Weight Training and Conditioning:  weight training uses a variety of specialized equipment and free weights to target specific muscle groups and types of movement. Bodyweight exercises are also incorporated in the routine for movement such as push-ups, pull-ups and sit-ups.   Enjoy a class that incorporates cardio with strength training while working on the core muscles. This workout program is a combination of cardio and weight training. Condition your entire body!

Climb Fit:Rapidly advance your fitness level and climbing skills in this group class.  Class will utilize climbing wall and bouldering area to help you increase your ability to concentrate while putting your stamina and endurance to the test.  Class will incorporate Pilates as cross-training to help develop and strengthen your entire body!

Body Sculpting:  This class is devoted to toning and strengthening the body. A strong, healthy body begins with a strong, healthy core. For this workout, you will be using equipment such as weights, bands, and bars. Body sculpting class tightens the muscles, and takes the body to its ultimate toning potential. To perk-up the parts of exercise that weight and cardiovascular training might miss, you will do exercises that will slim the hips, define abdominals, legs, oblique and shoulders.
 

                                  WT   & Conditioning M/W/F 6:00-7:00   am David
Climb   Fit T/TH 9:00-10:00   am Ana
Body   Sculpting T/TH 12:15-1:15   pm Raquel
Body   Sculpting  T/TH 6:30-7:30   pm Javier

 

DANCE

Zumba: This class provides an opportunity to learn the steps to popular dances while exercising.   You can learn these hot new dance moves, burn calories and have fun.  Zumba exercise program starts with a warm-up, easy to follow routines and a heart pumping fun workout.  Zumba is a dance party that delivers a whole-body workout. .  So if you’re ready to move your hips…this class is for you.

Latin Aerobics:Turn up the heat!!!  Dance aerobics based on the hottest Latin moves.  Great and fun workout!

 

Zumba M/W 3:30-4:30   pm Anai
Zumba M/W 7:00-8:00   pm Jessika
Zumba T/TH 12:00-1:00   pm Julie
Zumba T/TH 5:30-6:30 pm Heryca
Latin   Aerobics SAT 11:00-12:00 Rosa

 

WATER EXPERIENCE

Deep Water Workout: is a water exercise that feels good and helps to maintain health, fitness & balance.  “Deep Water Workout” was created for ALL levels of fitness.
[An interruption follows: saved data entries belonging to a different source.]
/-- A tally_command word (12 Table 12.14). -/
def tallyCommand (c w : Nat) (s : State) : State :=
  match w % 256 with
  | 1 => if bit 8 w then tallyResumeOp c (bits 31 16 w) s else tallyRunOp c (bits 31 16 w) s
  | 2 => tallyHaltOp c s
  | 3 => tallyStepOp c ⟨.ok, .ok, 0, 0, [], []⟩ s
  | 4 => tallyResetOp c s
  | 5 => tallyClearOp c s
  | _ => tallyRefuse c s
/-- A scalar command: the status and the effect. -/
def commandScalar (idx sub v : Nat) (s : State) : Nat × State :=
  let ifOk (r : Nat) (t : State) : Nat × State := (r, if r = 0 then t else s)
  if idx = 0x2000 then
    match sub with
    | 1 => ifOk (s.softAnswer v) (softStart s)
    | 2 => if blockResetOk v then (0, blockReset v s) else (4, s)
    | 0x10 => (s.snapAnswer v, snapshotOp v false s)
    | _ => (s.startAnswer v, startOp v s)
  else if idx = 0x2300 then
    if sub = 6 then (if s.ackOk v then (0, pcAckOp v s) else (4, s))
    else if s.releaseOk v then (0, faultReleaseOp v s) else (4, s)
  else if idx < 0x5000 then (0, laneCommand (natSub idx 0x4100) v s)
  else if idx = 0x5000 then
    if sub = 4 then (if v < 384 ∨ v = 0xFFFF then (0, conditioningClearOp v s) else (4, s))
    else (0, syncResetOp allEngines v s)
  else if idx < 0x6000 then
    if romCode (bits 15 8 v) then (0, bankLoadRomOp (natSub idx 0x5300) v s) else (4, s)
  else if idx = 0x8200 then (0, letterboxOp (v % 2 ^ 18) false s)
  else if sub = 1 then (0, tallyCommand (natSub idx 0x9100) v s)
  else (0, doorbellOp (natSub idx 0x9100) s)
/-- A command record of a fixed length. -/
def commandBlob (idx w : Nat) (s : State) : Nat × State :=
  if idx = 0x2200 then
    if s.alignOk (bits 63 0 w) (bits 127 64 w) (bit 128 w) then
      (0, pmAlignOp (bits 63 0 w) (bits 127 64 w) (bit 128 w) s) else (4, s)
  else if idx = 0x2300 then
    if injOk w = false then (4, s) else if s.so.inj.isSome then (5, s) else (0, injectOp w s)
  else if idx = 0x5000 then (if swapOk w then (0, swapRequestOp w s) else (4, s))
  else if idx = 0x6000 then
    let r := s.commitAnswer (bit 64 w)
    (r, if r = 0 then commitRequestOp (bits 63 0 w) (bit 64 w) (bit 65 w) s else s)
  else if idx = 0x6100 then
    (if globalCode w && s.globalInTime (bits 63 0 w) then 0 else 4, globalOp w s)
  else if idx = 0x8100 then (s.decodeAnswer w, decodeStart w s)
  else (0, ringCommandOp w false s)
/-- The length of a command record; 0 for a stream. -/
def recordLen (idx : Nat) : Nat := if idx = 0x2200 then 24 else if 0x5300 ≤ idx ∧ idx < 0x6000 ∨ 0x9100 ≤ idx then 0 else 16
/-- A wo BLOB: a stream reaches its block segment by segment, a record when it is complete. -/
def writeCommandBlob (c : Client) (idx sub : Nat) (o : ObjInfo) (off : Nat) (b : List Byte) (more : Bool) (s : State) :
    Nat × State :=
  match takeSegment c idx sub o.size off false b more s with
  | (.error r, s1) => (r, s1)
  | (.ok all, s1) =>
    if recordLen idx = 0 then
      (0, if 0x9100 ≤ idx then tallySegmentOp (natSub idx 0x9100) b (!more) s1
          else bankImageOp (natSub idx 0x5300) (sub == 4) b (!more) s1)
    else if more then (0, s1)
    else if all.length ≠ recordLen idx then (3, s1)
    else commandBlob idx (ofBytes all) s1
/-- A WRITE of a client, by the object's class: the status. -/
def writeObj (c : Client) (idx sub off : Nat) (b : List Byte) (more : Bool) (s : State) : Nat × State :=
  match objAt idx sub with
  | none => (1, s)
  | some o =>
    match o.acc with
    | 1 => (2, s)
    | 2 => writeSetting (ob idx sub) o b s
    | 3 => writeLive c idx sub o off b more s
    | 4 =>
      if o.typ = 10 then writeCommandBlob c idx sub o off b more s
      else if b.length ≠ o.size then (3, s) else commandScalar idx sub (ofBytes b) s
    | _ => writeCs c idx sub o off b more s
/-- The access class of an object, 0 for none. -/
def accOf (idx sub : Nat) : Nat := match objAt idx sub with | some o => o.acc | none => 0
/-- SEQ of a WRITE's response (14 R400, R408): where a rw-s write or a commit request is refused, R400 states none. -/
def writeSeq (idx sub status : Nat) (s : State) : Nat × State :=
  if accOf idx sub = 2 ∨ (idx = 0x6000 ∧ sub = 1) then
    if status = 0 then (if idx = 0x6000 ∧ sub = 1 then s.tt.number else s.tt.seq, s)
    else let (k, s1) := s.draw; ((Config.refusedSeq k).toNat, s1)
  else (0, s)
With the assistance of Deep Water Workout flotation belts, the body is suspended in the water without the feet touching the bottom of the pool. (13 feet deep)  This unique class is the only form of physical activity that allows the body to exercise in a “zero impact” environment.   In a deep water routine, you can run in place, jog, tread water, do sit-ups, work on kickboxing moves, jumping jacks and much more. If you need to, you can hold on to a flotation device if you do not feel stable during the workout.  It’s a cool way to keep fit.

Water Conditioning: This fun non-impact water workout challenges and improves cardiovascular endurance and strength while conditioning your body.  Many people prefer to exercise in water because it supports some of your body weight, making it easier on the joints such as knees and ankles.  The resistance of the water makes the workout feel far more intense, while the water cushions you from the impact.  At times you will be using equipment such as weights and tubing to make exercises tougher.  (Non-swimmers can participate).
 

Deep Water Workout M/W 5:30-6:30 pm Graciela
Water   Conditioning T/TH 5:00-6:00   pm Graciela

 
*Please note: classes are subject to change semester to semester.

* See current schedule for the class options offered each semester.